November 29, 2022 – Prais+Barnette works proactively with diverse executives, leaders, and influencers who are passionate about increasing workplace diversity to help the firm build broad referral networks across functions and industries. Top diverse prospects can be introduced to key company leaders for networking 30 to 60 days in advance of an opportunity posting.
David Barnette is managing partner of Prais+Barnette and has over 20 years of experience as an operating executive focusing
on omnichannel sales and marketing, digital transformation, and product development. Since making the shift to talent acquisition in 2017, he has led technology practices at Korn Ferry and August Leadership. Mr. Barnette recently sat down with Hunt Scanlon Media to discuss the active M&A market within the search industry.
David, would you expect deals to keep occurring in the search industry as we move towards 2023?

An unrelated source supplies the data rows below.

theorem test_decode_high_groups :
    decode (.wordB 0b1000011001010110#16 default) = .ok (.group8A true 0b10010 0b10110 default) ∧
    decode (.wordB 0b1000111001010110#16 default) = .ok (.group8B true 0b10010 0b10110 default) ∧
    decode (.wordB 0b1001011001010110#16 default) = .ok (.group9A true 0b10010 0b10110 default) ∧
    decode (.wordB 0b1001111001010110#16 default) = .ok (.group9B true 0b10010 0b10110 default) ∧
    decode (.wordB 0b1010011001010110#16 default) = .ok (.group10A true 0b10010 0b10110 default) ∧
    decode (.wordB 0b1010111001010110#16 default) = .ok (.group10B true 0b10010 0b10110 default) ∧
    decode (.wordB 0b1011011001010110#16 default) = .ok (.group11A true 0b10010 0b10110 default) ∧
    decode (.wordB 0b1011111001010110#16 default) = .ok (.group11B true 0b10010 0b10110 default) ∧
    decode (.wordB 0b1100011001010110#16 default) = .ok (.group12A true 0b10010 0b10110 default) ∧
    decode (.wordB 0b1100111001010110#16 default) = .ok (.group12B true 0b10010 0b10110 default) ∧
    decode (.wordB 0b1101011001010110#16 default) = .ok (.group13A true 0b10010 0b10110 default) ∧
    decode (.wordB 0b1101111001010110#16 default) = .ok (.group13B true 0b10010 0b10110 default) ∧
    decode (.wordB 0b1110011001010110#16 default) = .ok (.group14A true 0b10010 0b10110 default) ∧
    decode (.wordB 0b1110111001010110#16 default) = .ok (.group14B true 0b10010 0b10110 default) ∧
    decode (.wordB 0b1111011001010110#16 default) = .ok (.group15A true 0b10010 0b10110 default) ∧
    decode (.wordB 0b1111111001010110#16 default) = .ok (.group15B true 0b10010 0b10110 default) := by
  refine ⟨rfl, rfl, rfl, rfl, rfl, rfl, rfl, rfl, rfl, rfl, rfl, rfl, rfl, rfl, rfl, rfl⟩

theorem test_table_words :
    decodeTableWord 8 4 = some .reset ∧ decodeTableWord 16 0x2EC = some .synCp ∧
    decodeTableWord 16 0xF800 = some (.group15B false 0 0 default) ∧ decodeTableWord 0 0 = none := by
  refine ⟨rfl, rfl, rfl, rfl⟩

/-! ## Stage 1 (T40) -/

theorem test_demodMix_second_sample :
    ((after (.demodMix ⟨1, 0⟩) { State.s0 cfgT40 with demod := { (State.s0 cfgT40).demod with theta1 := pi5 / 2 } }).map
      fun t => (t.result, t.demod.theta1)) = some (.cplx ⟨0, -1⟩, pi5) := by decide +kernel

theorem test_demodMix_negative_offset_stays_in_range :
    ((after (.demodMix ⟨1, 0⟩) (State.s0 { cfgT40 with fOffset := -250000 })).map
      fun t => (t.result, t.demod.theta1)) = some (.cplx ⟨1, 0⟩, 3 * pi5 / 2) := by decide +kernel

theorem test_demodDecim_wraps_at_dec1 :
    ((after .demodDecim { State.s0 cfgT40 with demod := { (State.s0 cfgT40).demod with n1 := 3 } }).map
      fun t => (t.result, t.demod.n1)) = some (.keep false, 0) := by decide +kernel

theorem test_demodDisc_of_a_negative_real :
    ((after (.demodDisc ⟨-1, 0⟩) { State.s0 cfgT40 with demod := { (State.s0 cfgT40).demod with vPrev := ⟨1, 0⟩ } }).map
      fun t => (t.result, t.demod.vPrev)) = some (.real pi5, ⟨-1, 0⟩) := by decide +kernel

theorem test_demodDisc_first_kept_sample :
    ((after (.demodDisc ⟨1, 0⟩) (State.s0 cfgT40)).map fun t => (t.result, t.demod.vPrev)) =
      some (.real 0, ⟨1, 0⟩) := by decide +kernel

theorem test_demodStep_second_sample_is_not_kept :
    ((after (.demodStep ⟨0, 1⟩)
      { State.s0 cfgT40 with demod := { (State.s0 cfgT40).demod with n1 := 1, theta1 := pi5 / 2 } }).map
      fun t => (t.demod.n1, t.demod.vPrev, t.pll.phi)) = some (2, ⟨0, 0⟩, 0) := by decide +kernel

/-! ## Stage 2 (T41) -/

theorem test_pllNco_quarter_turn : ((after .pllNco s5).map fun t => t.pll.phi) = some (pi5 / 2) := by decide +kernel

theorem test_pllMix_cosine_is_in_phase :
    ((after (.pllMix (1 / 2)) (State.s0 cfgT40)).map fun t => t.result) = some (.arms (1 / 2) 0) := by decide +kernel

theorem test_pllErr_example : ((after (.pllErr (1 / 2) (-1 / 5)) s5).map fun t => t.result) = some (.real (-1 / 10)) := by
  decide +kernel

theorem test_pllFeedback_example :
    ((after (.pllFeedback (-1 / 10)) (State.s0 { cfgP5 with pllBeta := 2 / 125 })).map
      fun t => (t.pll.phi, t.pll.fEst)) = some (2 / 1250, 57000 + 1 / 1250) := by decide +kernel

theorem test_pllSnap_keeps_the_bound :
    ((after .pllSnap { s5 with pll := { s5.pll with fEst := 57012 } }).map fun t => t.pll.fEst) = some 57012 := by
  decide +kernel

theorem test_pllSnap_below_the_band :
    ((after .pllSnap { s5 with pll := { s5.pll with fEst := 569879 / 10 } }).map fun t => t.pll.fEst) = some 57000 := by
  decide +kernel

theorem test_pllTickcnt_wraps_at_dec2 :
    ((after (.pllTickcnt 1) { s5 with sync := { s5.sync with n2 := 31 } }).map fun t => (t.sync.n2, t.sync.acc)) =
      some (0, 0) := by decide +kernel

theorem test_pllStep_first_sample_is_a_tick :
    ((after (.pllStep 0) s5).map fun t => (t.pll.phi, t.sync.n2, t.sync.prevLo)) = some (pi5 / 2, 1, .plus) := by
  decide +kernel

theorem test_dec2_values :
    cfgP5.dec2 = 32 ∧ { cfgP5 with fsIn := 250000, bw := 250000 : Cfg }.dec2 = 35 ∧
    { cfgP5 with fsIn := 7125, bw := 7125 : Cfg }.dec2 = 1 ∧ { cfgP5 with fsIn := 7124, bw := 7124 : Cfg }.dec2 = 0 := by
  decide +kernel

/-! ## Stage 3 (T42) -/

theorem test_syncClock_odd_multiple_of_pi :
    ((after .syncClock { s5 with pll := { s5.pll with phi := 48 * pi5 } }).map fun t => t.result) =
      some (.clock pi5 .minus) := by decide +kernel

theorem test_syncClock_negative_phase :
    ((after .syncClock { s5 with sync := { s5.sync with clkOff := -1 / 10 } }).map fun t => t.result) =
      some (.clock (-1 / 10) .minus) := by decide +kernel

theorem test_syncAdj_late_clock :
    ((after (.syncAdj (-1) (97 * pi5 / 96)) { s5 with sync := { s5.sync with prevBb := 1 } }).map fun t => t.sync.clkOff) =
      some (-pi5 / 192) := by decide +kernel

theorem test_syncAdj_early_clock :
    ((after (.syncAdj (-1) (95 * pi5 / 96)) { s5 with sync := { s5.sync with prevBb := 1 } }).map fun t => t.sync.clkOff) =
      some (pi5 / 192) := by decide +kernel

theorem test_syncInteg_with_minus :
    ((after (.syncInteg (-1) .minus) { s5 with sync := { s5.sync with acc := 2 } }).map fun t => t.sync.acc) = some 3 := by
  decide +kernel

theorem test_syncDump_on_a_clock_transition :
    ((after (.syncDump .minus) { s5 with sync := { s5.sync with acc := 3 } }).map
      fun t => (t.sync.acc, t.sync.prevAcc, t.sync.hsCnt, t.out)) = some (0, 3, 1, [.sym true]) := by decide +kernel

theorem test_syncHalfsym_symbol_zero :
    ((after (.syncHalfsym (-11 / 10)) (atDecision 4 false (-4 / 5) 1 0)).map
      fun t => (t.sync.err0, t.sync.hsCnt, t.sync.prevAcc, t.out)) = some (1, 5, -11 / 10, [.sym false]) := by
  decide +kernel

theorem test_syncHalfsym_frame_selection :
    ((after (.syncHalfsym 1) (atDecision 799 false 1 37 2)).map
      fun t => (t.sync.hsCnt, t.sync.frame, t.sync.err0, t.sync.err1, t.out)) = some (0, true, 0, 0, []) := by
  decide +kernel

theorem test_syncHalfsym_zero_counts_as_positive :
    ((after (.syncHalfsym (-2)) (atDecision 0 false 0 0 0)).map fun t => (t.sync.err0, t.out)) =
      some (1, [.sym false]) := by decide +kernel

theorem test_syncFramesel_equal_counts_keep :
    ((after .syncFramesel (atDecision 0 false 0 5 5)).map fun t => (t.sync.frame, t.sync.err0)) = some (false, 0) := by
  decide +kernel

theorem test_syncFramesel_back_to_zero :
    ((after .syncFramesel (atDecision 0 true 0 3 9)).map fun t => t.sync.frame) = some false := by decide +kernel

theorem test_syncTick_remembers :
    ((after (.syncTick 1) s5).map fun t => (t.sync.prevBb, t.sync.prevLo, t.sync.acc)) = some (1, .plus, 1) := by
  decide +kernel

/-! ## Stage 4 (T43) -/

theorem test_diffStep_first_symbol_gives_no_bit :
    ((after (.diffStep true) s5).map fun t => (t.diff, t.out)) = some (⟨true, true⟩, []) := by decide +kernel

theorem test_diffStep_gives_the_xor :
    ((after (.diffStep false) { s5 with diff := ⟨true, true⟩ }).map fun t => (t.diff, t.out, t.bsync)) =
      some (⟨false, true⟩, [.bit true], ⟨1, 1⟩) := by decide +kernel

/-! ## Stage 5 (V1, T44) -/

theorem test_syndrome_of_the_offset_words :
    [252, 408, 360, 436, 848].map (fun m => (after (.syndrome m 26) s5).map fun t => t.result) =
      [some (.syndrome 383), some (.syndrome 14), some (.syndrome 303), some (.syndrome 663), some (.syndrome 748)] := by
  decide +kernel

theorem test_syndrome_wrong_length :
    ((after (.syndrome 5 25) s5).map fun t => (t.result, t.flags.fltConfig)) =
      some (.error .configurationError, true) := by decide +kernel

theorem test_crc16_vectors :
    [0x0000#16, 0x0001#16, 0x8000#16, 0xFFFF#16, 0x1234#16, 0x54A8#16, 0x4B55#16, 0xE0CD#16].map crc16 =
      [0, 441, 119, 205, 150, 822, 438, 129] := by decide +kernel

theorem test_classify_vectors :
    [0x152A3CA#26, 0x152A066#26, 0x00084E6#26, 0x38735E9#26, 0x1295402#26, 0x3FFFFFF#26, 383#26].map classify =
      [some .A, some .Cp, none, some .D, some .C, none, none] := by decide +kernel

theorem test_the_block_of_V3_is_its_vector : mkGroup 0x54A8 0x0020 0xE0CD 0x4B55 = winV3 := by decide +kernel

theorem test_bsyncShift_103rd_bit_does_not_scan :
    ((after (.bsyncShift true) (withWin (winV3 >>> 1) 102)).map fun t => (t.bsync.nbits, t.out)) = some (103, []) := by
  decide +kernel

I would. As we all know, the market for executive search down to RPO has been on fire since late 2020 as firms emerged from a few quarters of hiring freezes with burned-out teams, facing accelerated transformation on both the digital and human capital fronts. And even with a significant amount of uncertainty around the global economy, the supply of talent across levels and functions remains far lower than the demand for it. To that point, in 2022 we’ve seen the correlation between jobs data and the stock market defy anything we’ve seen to date with record low unemployment perched alongside a tumbling Dow and Nasdaq.
What do you see looking even further into the future?
Some projections even have the talent wars raging on into the 2030s. It’s not that hard to look back and see a perfect storm of a large and aging generation having realized astronomical gains in the stock market being finally enticed into retirement by a pandemic. Leaving us with a serious gap of senior to mid-level talent that just cannot be replaced anytime soon. In sum, we don’t have enough people and firms skilled at attracting talent to meet the current level of demand for placing it and there’s nothing to indicate that hiring is going to get easier anytime soon. Meaning that ours is going to remain an attractive sector to invest in for some time.
What’s driving buyers/investors to our sector?
Solid returns that are relatively simple to understand. Compared to others, the investment thesis for our sector looks pretty compelling and it’s not a super hard case to get your head around: There’s no fancy IP that has layers of global dependencies in being scaled and brought to market, there’s no complex supply planning across channels and continents that can make or break profits, it’s a very clear, very clean services model that you can look everywhere around you and see the need for. And in some cases, the buying case is as simple as acquiring new or incremental talent acquisition capabilities to feed a portfolio of companies that lacks enough of those to create the value committed to investors. One great way to get a leg up on the competition in this market is to have a truly differentiated, scalable approach to recruitment and acquiring that externally is certainly an attractive option that can be easily cost justified. In the end there are very good returns from investing in talent acquisition across multiple case types that compare favorably against other investment options right now, and likely for the foreseeable future.
What’s driving sellers?
I can’t speak universally of course, but the smarter ones know that we have this amazing window of opportunity out in front of us this decade. We have all wished that we had more capacity from execution to operations to marketing to help us fully capitalize on the last two years at different points since things heated up after the pandemic. So I think a lot of it is about seizing the ability to scale, and do that faster than organic or debt-fueled options can offer. I also think there are a lot of people trying to challenge the status quo in executive search as well – we’re seeing millennials reach the point in their careers that they are becoming decision making buyers and the way they want to engage with us is noticeably different than the way things have been done in the past so there’s a clear and emerging opportunity with this contra positioning. We certainly fit into this challenger mindset and approach in the way that we have built our firm from the ground up. While it’s exciting to be disruptive and see that positioning get embraced in the market, it also takes extra time and resources to cut through the established order in a sector and realize success at scale as a challenger brand. You get excited about all the ways you can shake things up and evolve the space which also gets you excited about avenues that could allow you to do that even faster. Finally, I am sure there are some sellers approaching the twilight of their career that see this market as pretty nice exit opportunity!
Do you feel the potential economic slowdown will hurt deal flow to the market or would it accelerate deal flow?
A recession will slow deal flows across sectors regardless. I do believe that the deal flow in executive search will be less affected by a downturn than many other sectors but it’s impossible to say to what extent. It’s a relatively easy to understand value proposition with a simpler income statement than many other businesses. But we all know that there’s a segment of investors that is more sensitive to macroeconomic conditions and looking for positive NPV on a shorter horizon with little to no risk over that period.
So do recessions always slow down deals?
There is no doubt that recessions make it much harder to get potential deals to conform to usual deal parameters, and the assumption sets – particularly the top line piece – are always going to have to withstand greater scrutiny than they do in periods of economic growth. But the added challenges in getting deals across the line in a recession will be a fabulous thing for the more strategic, long-term thinkers in the arena.